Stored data
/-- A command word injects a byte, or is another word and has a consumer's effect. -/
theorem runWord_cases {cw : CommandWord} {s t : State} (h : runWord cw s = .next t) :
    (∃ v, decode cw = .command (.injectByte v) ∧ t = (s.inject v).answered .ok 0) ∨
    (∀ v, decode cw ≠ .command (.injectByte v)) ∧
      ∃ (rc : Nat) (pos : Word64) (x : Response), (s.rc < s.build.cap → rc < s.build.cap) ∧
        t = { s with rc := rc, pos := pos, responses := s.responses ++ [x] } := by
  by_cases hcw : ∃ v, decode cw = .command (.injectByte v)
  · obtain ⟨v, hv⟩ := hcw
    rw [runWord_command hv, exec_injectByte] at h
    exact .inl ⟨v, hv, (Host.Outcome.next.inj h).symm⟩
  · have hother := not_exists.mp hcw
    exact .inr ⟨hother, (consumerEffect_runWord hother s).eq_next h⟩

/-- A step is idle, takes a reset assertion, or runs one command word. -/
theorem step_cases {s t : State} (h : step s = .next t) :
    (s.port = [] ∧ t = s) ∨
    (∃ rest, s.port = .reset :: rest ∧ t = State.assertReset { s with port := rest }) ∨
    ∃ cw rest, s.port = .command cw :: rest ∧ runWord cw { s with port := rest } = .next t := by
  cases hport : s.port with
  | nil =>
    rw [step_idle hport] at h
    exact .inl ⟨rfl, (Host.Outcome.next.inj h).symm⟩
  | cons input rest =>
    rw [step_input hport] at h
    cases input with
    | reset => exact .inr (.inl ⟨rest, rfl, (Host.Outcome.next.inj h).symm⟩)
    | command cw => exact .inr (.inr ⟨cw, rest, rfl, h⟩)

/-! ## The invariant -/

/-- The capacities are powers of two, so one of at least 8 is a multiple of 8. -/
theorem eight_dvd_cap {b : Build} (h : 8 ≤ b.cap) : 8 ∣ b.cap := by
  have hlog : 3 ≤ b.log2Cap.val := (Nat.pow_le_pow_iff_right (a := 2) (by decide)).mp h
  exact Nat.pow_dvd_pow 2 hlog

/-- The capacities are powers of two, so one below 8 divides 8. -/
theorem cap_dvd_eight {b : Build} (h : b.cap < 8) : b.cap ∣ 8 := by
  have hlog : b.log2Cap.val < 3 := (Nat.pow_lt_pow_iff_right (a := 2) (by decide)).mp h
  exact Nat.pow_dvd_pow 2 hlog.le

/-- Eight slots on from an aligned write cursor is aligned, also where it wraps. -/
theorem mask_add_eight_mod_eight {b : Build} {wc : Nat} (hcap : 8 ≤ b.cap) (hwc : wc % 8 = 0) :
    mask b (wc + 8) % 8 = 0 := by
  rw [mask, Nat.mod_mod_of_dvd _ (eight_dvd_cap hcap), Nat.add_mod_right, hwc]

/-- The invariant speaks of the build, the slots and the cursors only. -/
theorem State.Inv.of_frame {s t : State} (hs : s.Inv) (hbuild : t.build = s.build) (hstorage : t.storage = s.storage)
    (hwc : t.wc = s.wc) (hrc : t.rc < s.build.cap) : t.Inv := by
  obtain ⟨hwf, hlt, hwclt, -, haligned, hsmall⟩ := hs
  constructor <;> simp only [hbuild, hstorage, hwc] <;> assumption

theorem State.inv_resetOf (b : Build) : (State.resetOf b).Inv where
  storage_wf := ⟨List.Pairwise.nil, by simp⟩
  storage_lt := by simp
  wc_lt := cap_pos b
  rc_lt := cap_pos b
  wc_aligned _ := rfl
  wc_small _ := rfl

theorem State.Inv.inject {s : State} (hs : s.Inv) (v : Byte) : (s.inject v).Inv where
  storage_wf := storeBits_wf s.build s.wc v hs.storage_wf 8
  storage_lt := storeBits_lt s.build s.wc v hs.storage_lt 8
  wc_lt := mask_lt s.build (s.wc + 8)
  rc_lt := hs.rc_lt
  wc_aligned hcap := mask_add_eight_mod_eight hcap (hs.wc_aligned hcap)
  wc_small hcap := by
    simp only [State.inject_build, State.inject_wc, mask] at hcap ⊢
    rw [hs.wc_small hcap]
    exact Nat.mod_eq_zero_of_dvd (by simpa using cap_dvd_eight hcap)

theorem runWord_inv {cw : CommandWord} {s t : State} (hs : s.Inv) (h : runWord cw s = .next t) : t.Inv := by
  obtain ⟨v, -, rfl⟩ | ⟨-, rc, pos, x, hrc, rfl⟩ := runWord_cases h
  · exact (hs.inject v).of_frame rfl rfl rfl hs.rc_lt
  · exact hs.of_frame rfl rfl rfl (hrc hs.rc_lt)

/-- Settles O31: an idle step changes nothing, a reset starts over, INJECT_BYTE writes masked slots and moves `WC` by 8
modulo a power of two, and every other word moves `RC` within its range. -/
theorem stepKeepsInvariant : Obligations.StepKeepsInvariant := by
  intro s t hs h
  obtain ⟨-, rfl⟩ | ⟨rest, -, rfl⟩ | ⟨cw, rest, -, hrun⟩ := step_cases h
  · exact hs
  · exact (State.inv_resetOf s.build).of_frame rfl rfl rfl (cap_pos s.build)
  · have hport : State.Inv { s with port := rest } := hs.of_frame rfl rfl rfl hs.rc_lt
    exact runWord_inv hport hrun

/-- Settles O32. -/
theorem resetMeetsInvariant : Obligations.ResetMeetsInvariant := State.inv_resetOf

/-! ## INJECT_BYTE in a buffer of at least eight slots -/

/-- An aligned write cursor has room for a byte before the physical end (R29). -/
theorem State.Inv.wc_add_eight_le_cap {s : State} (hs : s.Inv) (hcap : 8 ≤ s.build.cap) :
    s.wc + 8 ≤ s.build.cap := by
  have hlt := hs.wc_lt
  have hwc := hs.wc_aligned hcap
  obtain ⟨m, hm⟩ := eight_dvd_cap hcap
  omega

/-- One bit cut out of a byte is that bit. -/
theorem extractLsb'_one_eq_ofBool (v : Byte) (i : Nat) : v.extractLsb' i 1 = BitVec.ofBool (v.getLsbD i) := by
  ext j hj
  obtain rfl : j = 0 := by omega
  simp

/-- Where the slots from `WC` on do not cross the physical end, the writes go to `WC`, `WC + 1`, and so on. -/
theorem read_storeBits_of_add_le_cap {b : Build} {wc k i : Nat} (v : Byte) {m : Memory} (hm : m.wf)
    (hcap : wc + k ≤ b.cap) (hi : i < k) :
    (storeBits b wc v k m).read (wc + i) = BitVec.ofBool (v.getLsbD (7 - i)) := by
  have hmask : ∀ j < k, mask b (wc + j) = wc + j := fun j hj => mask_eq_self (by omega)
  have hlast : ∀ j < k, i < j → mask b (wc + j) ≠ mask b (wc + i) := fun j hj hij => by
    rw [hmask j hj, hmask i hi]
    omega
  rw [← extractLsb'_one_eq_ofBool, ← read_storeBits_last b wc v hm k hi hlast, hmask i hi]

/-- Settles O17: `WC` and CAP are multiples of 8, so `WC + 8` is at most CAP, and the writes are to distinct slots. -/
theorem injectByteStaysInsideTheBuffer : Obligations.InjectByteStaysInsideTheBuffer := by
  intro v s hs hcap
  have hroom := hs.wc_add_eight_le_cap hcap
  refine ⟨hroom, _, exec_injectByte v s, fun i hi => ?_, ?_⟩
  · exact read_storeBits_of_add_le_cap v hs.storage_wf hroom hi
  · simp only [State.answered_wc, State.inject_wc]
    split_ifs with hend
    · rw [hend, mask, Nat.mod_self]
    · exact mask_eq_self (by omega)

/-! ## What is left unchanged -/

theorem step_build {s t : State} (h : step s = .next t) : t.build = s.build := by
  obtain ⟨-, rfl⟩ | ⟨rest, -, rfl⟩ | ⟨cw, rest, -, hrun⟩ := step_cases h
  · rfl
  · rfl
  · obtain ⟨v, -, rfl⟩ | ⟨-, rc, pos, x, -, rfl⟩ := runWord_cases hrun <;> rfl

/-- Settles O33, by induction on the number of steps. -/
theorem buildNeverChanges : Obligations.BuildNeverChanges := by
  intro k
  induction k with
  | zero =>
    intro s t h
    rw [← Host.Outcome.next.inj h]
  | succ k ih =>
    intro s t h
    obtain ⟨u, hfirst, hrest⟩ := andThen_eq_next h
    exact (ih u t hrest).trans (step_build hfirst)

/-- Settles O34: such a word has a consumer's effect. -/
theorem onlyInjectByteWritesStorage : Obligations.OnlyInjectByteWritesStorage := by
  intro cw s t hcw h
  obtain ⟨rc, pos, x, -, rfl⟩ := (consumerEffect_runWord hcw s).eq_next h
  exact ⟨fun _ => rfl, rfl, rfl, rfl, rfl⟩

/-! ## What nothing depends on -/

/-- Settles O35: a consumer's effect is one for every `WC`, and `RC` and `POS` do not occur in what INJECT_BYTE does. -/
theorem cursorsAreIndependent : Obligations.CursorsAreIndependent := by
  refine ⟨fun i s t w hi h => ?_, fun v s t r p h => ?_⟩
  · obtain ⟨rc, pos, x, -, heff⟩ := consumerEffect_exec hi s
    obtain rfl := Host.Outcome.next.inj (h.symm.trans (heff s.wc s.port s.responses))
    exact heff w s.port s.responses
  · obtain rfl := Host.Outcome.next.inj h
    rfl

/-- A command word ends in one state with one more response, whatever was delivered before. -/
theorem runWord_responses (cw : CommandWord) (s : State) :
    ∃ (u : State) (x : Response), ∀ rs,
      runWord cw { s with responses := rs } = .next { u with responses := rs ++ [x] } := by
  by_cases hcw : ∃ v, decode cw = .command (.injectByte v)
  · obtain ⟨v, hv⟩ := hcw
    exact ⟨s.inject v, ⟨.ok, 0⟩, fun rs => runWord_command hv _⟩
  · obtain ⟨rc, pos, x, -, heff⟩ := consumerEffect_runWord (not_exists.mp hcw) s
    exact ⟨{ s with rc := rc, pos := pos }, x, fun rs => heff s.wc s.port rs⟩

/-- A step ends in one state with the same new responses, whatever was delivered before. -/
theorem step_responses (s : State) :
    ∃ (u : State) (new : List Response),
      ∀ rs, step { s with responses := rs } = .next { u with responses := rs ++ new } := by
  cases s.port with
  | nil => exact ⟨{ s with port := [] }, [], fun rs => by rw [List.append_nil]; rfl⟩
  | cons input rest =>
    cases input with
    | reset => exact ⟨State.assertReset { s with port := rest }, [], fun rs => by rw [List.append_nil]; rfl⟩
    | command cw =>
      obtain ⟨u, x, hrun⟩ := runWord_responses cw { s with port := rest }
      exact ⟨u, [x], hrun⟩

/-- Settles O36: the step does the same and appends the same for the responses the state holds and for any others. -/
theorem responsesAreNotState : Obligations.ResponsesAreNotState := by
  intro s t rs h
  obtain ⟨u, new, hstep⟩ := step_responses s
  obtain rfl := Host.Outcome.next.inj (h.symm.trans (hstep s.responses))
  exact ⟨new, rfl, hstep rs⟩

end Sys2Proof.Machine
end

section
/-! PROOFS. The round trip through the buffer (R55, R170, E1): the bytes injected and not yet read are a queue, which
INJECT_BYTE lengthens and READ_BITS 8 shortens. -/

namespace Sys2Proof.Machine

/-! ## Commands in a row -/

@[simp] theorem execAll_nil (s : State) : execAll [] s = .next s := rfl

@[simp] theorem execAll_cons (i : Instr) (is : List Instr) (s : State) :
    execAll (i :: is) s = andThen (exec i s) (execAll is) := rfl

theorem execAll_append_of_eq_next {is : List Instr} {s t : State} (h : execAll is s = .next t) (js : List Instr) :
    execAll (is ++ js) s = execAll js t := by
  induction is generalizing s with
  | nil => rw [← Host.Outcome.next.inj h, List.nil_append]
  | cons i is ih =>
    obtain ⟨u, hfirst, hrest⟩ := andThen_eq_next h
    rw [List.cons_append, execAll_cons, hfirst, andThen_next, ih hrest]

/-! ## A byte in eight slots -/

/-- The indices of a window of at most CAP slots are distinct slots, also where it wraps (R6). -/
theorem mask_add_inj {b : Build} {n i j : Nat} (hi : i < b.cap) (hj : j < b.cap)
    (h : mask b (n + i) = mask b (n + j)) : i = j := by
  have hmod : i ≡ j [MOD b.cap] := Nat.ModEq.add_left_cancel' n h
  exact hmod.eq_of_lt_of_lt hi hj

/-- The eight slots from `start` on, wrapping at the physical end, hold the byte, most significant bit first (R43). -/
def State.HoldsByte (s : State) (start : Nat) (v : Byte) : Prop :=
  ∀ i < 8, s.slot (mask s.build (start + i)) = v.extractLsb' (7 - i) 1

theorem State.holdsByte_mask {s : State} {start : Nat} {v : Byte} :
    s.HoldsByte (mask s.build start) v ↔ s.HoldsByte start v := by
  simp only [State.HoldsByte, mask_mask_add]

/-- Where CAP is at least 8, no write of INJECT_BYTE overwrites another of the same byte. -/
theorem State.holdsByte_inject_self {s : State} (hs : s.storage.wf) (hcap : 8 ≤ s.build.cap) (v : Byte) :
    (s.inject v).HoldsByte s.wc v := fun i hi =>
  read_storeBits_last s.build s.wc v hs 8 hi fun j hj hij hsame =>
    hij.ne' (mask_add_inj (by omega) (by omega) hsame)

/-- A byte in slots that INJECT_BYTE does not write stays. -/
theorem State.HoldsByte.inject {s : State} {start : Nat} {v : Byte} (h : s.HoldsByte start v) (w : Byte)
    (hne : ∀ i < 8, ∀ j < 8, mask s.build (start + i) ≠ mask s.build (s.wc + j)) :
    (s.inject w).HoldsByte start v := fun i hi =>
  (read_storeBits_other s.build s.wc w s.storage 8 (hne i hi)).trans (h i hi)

...

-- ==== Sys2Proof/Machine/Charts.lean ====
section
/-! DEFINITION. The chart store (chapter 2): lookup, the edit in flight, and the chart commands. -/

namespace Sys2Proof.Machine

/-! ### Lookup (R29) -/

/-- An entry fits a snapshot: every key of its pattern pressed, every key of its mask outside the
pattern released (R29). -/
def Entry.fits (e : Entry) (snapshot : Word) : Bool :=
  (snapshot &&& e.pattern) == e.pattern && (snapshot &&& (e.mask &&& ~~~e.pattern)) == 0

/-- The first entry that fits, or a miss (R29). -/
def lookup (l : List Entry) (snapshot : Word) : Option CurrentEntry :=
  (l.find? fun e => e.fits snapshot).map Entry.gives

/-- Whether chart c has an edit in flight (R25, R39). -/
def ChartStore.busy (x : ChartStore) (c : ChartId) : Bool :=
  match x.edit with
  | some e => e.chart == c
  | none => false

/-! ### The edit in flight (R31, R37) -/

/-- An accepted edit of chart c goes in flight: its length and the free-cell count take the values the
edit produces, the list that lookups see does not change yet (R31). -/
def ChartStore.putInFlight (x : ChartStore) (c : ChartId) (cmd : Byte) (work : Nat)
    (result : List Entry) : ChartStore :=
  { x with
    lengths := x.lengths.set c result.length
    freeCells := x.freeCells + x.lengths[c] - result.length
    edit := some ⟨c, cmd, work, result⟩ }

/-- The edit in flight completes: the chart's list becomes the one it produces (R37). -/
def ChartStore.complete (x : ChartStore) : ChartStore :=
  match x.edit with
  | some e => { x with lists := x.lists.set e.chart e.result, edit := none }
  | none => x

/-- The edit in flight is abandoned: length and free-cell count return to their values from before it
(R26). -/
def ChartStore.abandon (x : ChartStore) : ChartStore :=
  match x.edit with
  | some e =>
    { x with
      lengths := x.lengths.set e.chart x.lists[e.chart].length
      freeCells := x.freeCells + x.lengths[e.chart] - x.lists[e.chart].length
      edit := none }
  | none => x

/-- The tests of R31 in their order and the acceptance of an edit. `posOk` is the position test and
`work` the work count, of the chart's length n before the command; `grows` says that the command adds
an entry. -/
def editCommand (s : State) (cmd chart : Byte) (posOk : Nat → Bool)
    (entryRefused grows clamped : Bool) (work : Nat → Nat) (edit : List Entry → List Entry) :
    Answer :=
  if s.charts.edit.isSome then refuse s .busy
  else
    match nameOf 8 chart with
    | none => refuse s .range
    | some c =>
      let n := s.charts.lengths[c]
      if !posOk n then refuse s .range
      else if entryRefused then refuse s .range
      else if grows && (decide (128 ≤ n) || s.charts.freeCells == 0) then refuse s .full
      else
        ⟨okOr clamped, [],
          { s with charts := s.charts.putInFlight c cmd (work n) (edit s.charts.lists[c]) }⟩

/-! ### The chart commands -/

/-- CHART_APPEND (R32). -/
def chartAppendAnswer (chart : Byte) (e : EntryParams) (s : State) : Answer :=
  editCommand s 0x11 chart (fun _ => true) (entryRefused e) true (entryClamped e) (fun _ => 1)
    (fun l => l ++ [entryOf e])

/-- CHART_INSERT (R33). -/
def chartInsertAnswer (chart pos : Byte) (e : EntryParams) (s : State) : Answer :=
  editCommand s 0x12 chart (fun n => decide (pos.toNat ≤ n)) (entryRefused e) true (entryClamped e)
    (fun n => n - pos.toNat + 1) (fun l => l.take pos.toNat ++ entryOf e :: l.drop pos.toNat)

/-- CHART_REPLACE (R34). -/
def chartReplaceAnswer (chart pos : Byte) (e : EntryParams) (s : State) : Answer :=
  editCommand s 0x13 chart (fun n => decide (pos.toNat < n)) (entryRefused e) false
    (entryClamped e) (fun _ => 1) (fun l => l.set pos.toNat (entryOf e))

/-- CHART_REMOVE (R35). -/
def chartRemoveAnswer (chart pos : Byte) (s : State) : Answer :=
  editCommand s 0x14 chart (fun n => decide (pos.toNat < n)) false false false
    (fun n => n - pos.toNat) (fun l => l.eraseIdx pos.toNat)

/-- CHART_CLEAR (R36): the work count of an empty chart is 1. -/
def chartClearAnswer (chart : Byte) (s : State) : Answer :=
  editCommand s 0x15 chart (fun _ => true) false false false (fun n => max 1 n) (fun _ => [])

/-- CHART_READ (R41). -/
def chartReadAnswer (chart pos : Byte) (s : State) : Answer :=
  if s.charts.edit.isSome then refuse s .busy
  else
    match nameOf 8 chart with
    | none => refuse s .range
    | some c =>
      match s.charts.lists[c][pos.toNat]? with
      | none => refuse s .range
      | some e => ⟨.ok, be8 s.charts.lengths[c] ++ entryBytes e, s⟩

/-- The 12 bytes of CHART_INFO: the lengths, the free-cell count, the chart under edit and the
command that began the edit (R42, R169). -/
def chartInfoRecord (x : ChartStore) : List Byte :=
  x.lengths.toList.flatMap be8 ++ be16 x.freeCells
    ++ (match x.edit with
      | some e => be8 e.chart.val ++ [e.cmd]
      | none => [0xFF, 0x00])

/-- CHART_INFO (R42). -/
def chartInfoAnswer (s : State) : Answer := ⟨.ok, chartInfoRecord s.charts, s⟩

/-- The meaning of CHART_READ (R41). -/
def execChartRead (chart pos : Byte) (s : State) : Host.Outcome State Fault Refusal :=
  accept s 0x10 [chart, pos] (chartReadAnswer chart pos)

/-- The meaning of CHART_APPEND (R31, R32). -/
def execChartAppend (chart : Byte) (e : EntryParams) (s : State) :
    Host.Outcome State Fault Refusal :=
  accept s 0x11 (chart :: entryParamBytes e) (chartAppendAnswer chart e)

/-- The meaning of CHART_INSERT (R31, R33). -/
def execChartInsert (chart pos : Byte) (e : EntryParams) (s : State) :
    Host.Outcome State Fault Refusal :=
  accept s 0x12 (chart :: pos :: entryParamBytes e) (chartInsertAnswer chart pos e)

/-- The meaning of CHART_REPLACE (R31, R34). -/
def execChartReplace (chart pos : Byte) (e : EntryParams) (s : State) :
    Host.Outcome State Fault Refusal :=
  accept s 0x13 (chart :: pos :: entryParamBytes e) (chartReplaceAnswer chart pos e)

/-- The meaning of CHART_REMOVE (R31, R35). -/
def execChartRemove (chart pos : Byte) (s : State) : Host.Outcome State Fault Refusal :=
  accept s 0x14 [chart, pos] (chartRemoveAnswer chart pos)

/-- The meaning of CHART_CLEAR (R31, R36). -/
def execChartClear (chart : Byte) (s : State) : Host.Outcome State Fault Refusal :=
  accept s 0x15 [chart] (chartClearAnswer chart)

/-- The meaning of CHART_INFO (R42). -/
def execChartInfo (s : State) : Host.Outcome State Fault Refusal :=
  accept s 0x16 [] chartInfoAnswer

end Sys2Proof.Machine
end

## Exercise requirements
Both the line containing "rw [hs.wc_small hcap]" and the line containing "modulo a power" belong in the answer. Print them and every line above that falls between them exactly, and no others.

## Answer to the exercise
    rw [hs.wc_small hcap]
    exact Nat.mod_eq_zero_of_dvd (by simpa using cap_dvd_eight hcap)

theorem runWord_inv {cw : CommandWord} {s t : State} (hs : s.Inv) (h : runWord cw s = .next t) : t.Inv := by
  obtain ⟨v, -, rfl⟩ | ⟨-, rc, pos, x, hrc, rfl⟩ := runWord_cases h
  · exact (hs.inject v).of_frame rfl rfl rfl hs.rc_lt
  · exact hs.of_frame rfl rfl rfl (hrc hs.rc_lt)

/-- Settles O31: an idle step changes nothing, a reset starts over, INJECT_BYTE writes masked slots and moves `WC` by 8
modulo a power of two, and every other word moves `RC` within its range. -/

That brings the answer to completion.